*** Opening of THE INPUT ***
/-- A REDUCE packet of a context (R388, R393). -/
def reducePkt (c : Ctx) (r kind n first nblk contrib hops : Nat) (payload : List Byte) : Pkt :=
  { hdr := mkHdr 3 c.cls c.job payload.length (r + kind * 64 + nblk * 256)
      (first + n * 2 ^ 20 + contrib * 2 ^ 28 + hops * 2 ^ 37 + c.step % 4096 * 2 ^ 45 + c.attempt % 16 * 2 ^ 57)
    payload := payload, job := c.job }

/-- The PARTIAL packet of a run of blocks (R391). -/
def partialPkt (c : Ctx) (r n : Nat) (e : List Byte) (g : List Blk) : Pkt :=
  let b := g.headD default
  let k := b.i / shardSize c e
  reducePkt c r 0 n b.i g.length b.contrib ((c.pos + c.ring - k % c.ring + c.ring - 1) % c.ring) (g.flatMap (encodeBlk c.s16))

/-- PUSHED of a PARTIAL (R388). -/
def pushMark (k : Pkt) : Pkt := { k with hdr := k.hdr + 2 ^ 125 }

/-- Packets of bucket `n` go to OUT_PORT when READY has come or the bucket is pushed, or wait (R404, R408). -/
def sendPartials (d : Device) (r n : Nat) (ks : List Pkt) : Device :=
  match ctxOf d r with
  | none => d
  | some c =>
    let b := bkt c n
    if !c.active then d
    else if b.readyRx then ks.foldl (fun d k => queuePkt d c.outPort k) d
    else if b.pushed then ks.foldl (fun d k => queuePkt d c.outPort (pushMark k)) d
    else setBkt d r c n { b with outq := b.outq ++ ks }

/-! ### The module's contribution -/

/-- Where block `i` of a bucket lies: physical hall and byte address in its memory (R385). -/
def blockHome (d : Device) (j : Nat) (e : List Byte) (i : Nat) : Option (Nat × Nat) :=
  (d.plan.maps.physical (eHall e + i / ePart e)).map (fun h => (h, bucketBase d h j + eOff e + 64 * (i % ePart e)))

/-- The module's B16 elements of a block. -/
def contribution (d : Device) (j : Nat) (e : List Byte) (i : Nat) : List El :=
  match blockHome d j e i with
  | none => List.replicate 32 {}
  | some (h, a) => elsAt (hmem d h) 1 32 a 0 32

/-- The contribution as NF_MODE takes it: its elements, whether it is NF, how many were zeroed, whether it is poisoned (R413–R415). -/
structure Local where
  vs : List Num
  nf : Bool
  zeroed : Nat
  bad : Bool
  deriving DecidableEq, Repr, Inhabited

def localOf (c : Ctx) (xs : List El) : Local :=
  let vs := xs.map El.num
  let bads := (vs.filter (fun v => !v.isFinite)).length
  if c.zeroNf then ⟨vs.map (fun v => if v.isFinite then v else Num.zero), false, bads, xs.any El.bad⟩
  else ⟨vs, bads != 0, 0, xs.any El.bad⟩

/-- The receipt map bit of a block is set, or a part's map cleared (R385, R403). -/
def mapMark (d : Device) (j : Nat) (e : List Byte) (i : Nat) : Device :=
  let p := i / ePart e
  match d.plan.maps.physical (eHall e + p) with
  | none => d
  | some h =>
    let k := i % ePart e
    let a := bucketBase d h j + eOff e + 64 * partBlocks e p + k / 8
    let m := hmem d h
    setHmem d h (m.put a (m.get a ||| BitVec.ofNat 8 (2 ^ (k % 8))))

def mapClear (d : Device) (j : Nat) (e : List Byte) : Device :=
  if eBlocks e == 0 then d
  else
    (List.range (eParts e)).foldl (fun d p =>
      match d.plan.maps.physical (eHall e + p) with
      | none => d
      | some h => setHmem d h ((hmem d h).zero (bucketBase d h j + eOff e + 64 * partBlocks e p) (mapBytes (partBlocks e p)))) d

/-- DONE_SIG (R423). -/
def doneCheck (d : Device) (r n : Nat) : Device :=
  match ctxOf d r with
  | none => d
  | some c =>
    let e := c.entry n
    let b := bkt c n
    let own := (ownBlocks c e).all b.marked.contains
    let all := b.closed || (List.range (eBlocks e)).all b.marked.contains
    if !c.active || b.done || !(b.ready || b.closed) || !own || !all then d
    else ctxArrive (setBkt d r c n { b with done := true }) c (eDoneSig e)

/-- A block's contribution is taken. -/
def markBlk (d : Device) (r n i : Nat) : Device :=
  match ctxOf d r with
  | none => d
  | some c =>
    let b := bkt c n
    mapMark (setBkt d r c n { b with marked := nins b.marked i }) c.job (c.entry n) i

/-- Poison met in a contribution or carried by a block taints the step (R415, R554). -/
def arcPoison (d : Device) (c : Ctx) (bad : Bool) : Device := if bad then poisonSeen d (arcPage c.inPort) (some c.job) else d

/-- What a contribution of block `i` counts (R414), with the parity of hall memory (R279). -/
def countLocal (d : Device) (r : Nat) (c : Ctx) (e : List Byte) (i : Nat) (l : Local) : Device :=
  let d := match blockHome d c.job e i with
    | some (h, a) => hallParity d h a 64
    | none => d
  arcPoison (ctxBump d r 0x19C l.zeroed) c l.bad

/-- A value rounded to an integer in units of 2^(X − F) (R395, R62). -/
def toUnits (x f : Int) (v : Num) : Int :=
  match v with
  | .fin s m e => let k := roundMag m (e + f - x) 0; if s then -(k : Int) else k
  | _ => 0

/-- The value of an integer in those units. -/
def ofUnits (x f k : Int) : Num := .fin (decide (k < 0)) k.natAbs (x - f)

def blkExp (b : Blk) : Int := (b.scale : Int) - 127
/-- B16 codes of rounded sums, with NF when a finite sum of them rounds to infinity (R397, R398, R413). -/
def toB16 (x : Num) : Nat := (fltB16.encode x).1

/-- A block of the start position (R394–R396, R413–R415): `h` is its history byte. -/
def startBlk (c : Ctx) (i h : Nat) (l : Local) : Blk :=
  let f := fracBits c.s16
  let a := maxFinite l.vs
  let x0 : Int := if h != 0 then (h : Int) - 127 + c.headroom
    else if a.isZero then -127 else a.exponent + c.headroom + (if c.ring ≤ 1 then 0 else (Nat.log2 (c.ring - 1) + 1 : Nat))
  let x := max (-127) (min 127 x0)
  let ks := l.vs.map (toUnits x f)
  let fits := !l.nf && ks.all (fun k => k.natAbs ≤ kMax c.s16)
  { i := i, scale := (x + 127).toNat, wide := !fits, nf := l.nf, poison := l.bad, contrib := 1
    ks := if fits then ks else [], bs := if fits then [] else l.vs.map toB16 }

/-- A hop's sum (R397, R398, R413–R415). -/
def hopBlk (c : Ctx) (b : Blk) (l : Local) : Blk :=
  let f := fracBits c.s16
  let x := blkExp b
  let ks := (b.ks.zip l.vs).map (fun p => p.1 + toUnits x f p.2)
  if !b.wide && !l.nf && ks.all (fun k => k.natAbs ≤ kMax c.s16) then
    { b with ks := ks, poison := b.poison || l.bad, contrib := b.contrib + 1 }
  else
    let ins := if b.wide then b.bs.map ofB16 else b.ks.map (ofUnits x f)
    let out := (ins.zip l.vs).map (fun p => toB16 (p.1.add p.2))
    { b with wide := true, ks := [], bs := out, nf := b.nf || l.nf || out.any (fun w => (ofB16 w).isInf)
             poison := b.poison || l.bad, contrib := b.contrib + 1 }

/-! ### The owner's conversion (R400–R402, R413, R415) -/

/-- The sums of an owner's block: s, whether it was wide at the owner, NF, and the final CONTRIB. -/
structure Owned where
  s : List Num
  wide : Bool
  nf : Bool
  bad : Bool
  contrib : Nat
  deriving DecidableEq, Repr, Inhabited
*** Close of THE INPUT ***
PROBLEM REQUIREMENTS: Set down precisely the lines above between the line holding "a block. -/" and the line holding "1 32 a 0 32", inclusive, and nothing beyond them.

TASK RESULT:
/-- The module's B16 elements of a block. -/
def contribution (d : Device) (j : Nat) (e : List Byte) (i : Nat) : List El :=
  match blockHome d j e i with
  | none => List.replicate 32 {}
  | some (h, a) => elsAt (hmem d h) 1 32 a 0 32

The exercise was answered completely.